Supplied data -
/-- A stored parameter's number. -/
def pint (s : State) (d : PId) (i : Nat := 0) (j : Nat := 0) : Int := PVal.toInt (cfgVal s { id := d, i := i, j := j })

/-- A stored parameter's natural number. -/
def pnat (s : State) (d : PId) (i : Nat := 0) (j : Nat := 0) : Nat := (pint s d i j).toNat

/-- A stored bool. -/
def pbool (s : State) (d : PId) (i : Nat := 0) : Bool := pint s d i != 0

/-- A stored list. -/
def plist (s : State) (d : PId) (i : Nat := 0) (j : Nat := 0) : List Int :=
  match cfgVal s { id := d, i := i, j := j } with
  | .l v => v
  | _ => []

/-- A stored list of pairs. -/
def ppairs (s : State) (d : PId) : List (Int × Int) :=
  match cfgVal s { id := d } with
  | .p v => v
  | _ => []

/-- Stores a value where its Persists column says (R134). -/
def cfgPut (s : State) (p : Param) (v : PVal) : State :=
  match (pspec p.id).persist with
  | .commit => { s with cfg := { s.cfg with uncommitted := put p v s.cfg.uncommitted } }
  | .session => { s with cfg := { s.cfg with session := put p v s.cfg.session } }
  | .never => { s with cfg := { s.cfg with never := put p v s.cfg.never } }

/-- A value in canonical form (R507). -/
def valStr (k : PKind) (v : PVal) : String :=
  match k, v with
  | .int .., .n x => toString x
  | .hex d .., .n x => if d ≤ 4 then "0x" ++ hexStr d x.toNat else hexVal (d / 4) x.toNat
  | .size .., .n x => sizeStr x.toNat
  | .fixed d .., .n x => fixedStr d x
  | .enum ns, .n x => ns.getD x.toNat ""
  | .bool, .n x => if x = 0 then "0" else "1"
  | .list .., .l xs => listStr (xs.map toString)
  | .flist d .., .l xs => listStr (xs.map (fixedStr d))
  | .pair .., .p xs => listStr (xs.map fun (a, b) => toString a ++ ":" ++ toString b)
  | .plist .., .p xs => listStr (xs.map fun (a, b) => "0x" ++ hexStr 2 a.toNat ++ ":0x" ++ hexStr 2 b.toNat)
  | _, _ => "0"

end Sys2Proof.Machine
end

Directions for this task - Word for word, reproduce the lines of the listing from the first one through the line containing "natural number. -/", and no more.

Task answer -
/-- A stored parameter's number. -/
def pint (s : State) (d : PId) (i : Nat := 0) (j : Nat := 0) : Int := PVal.toInt (cfgVal s { id := d, i := i, j := j })

/-- A stored parameter's natural number. -/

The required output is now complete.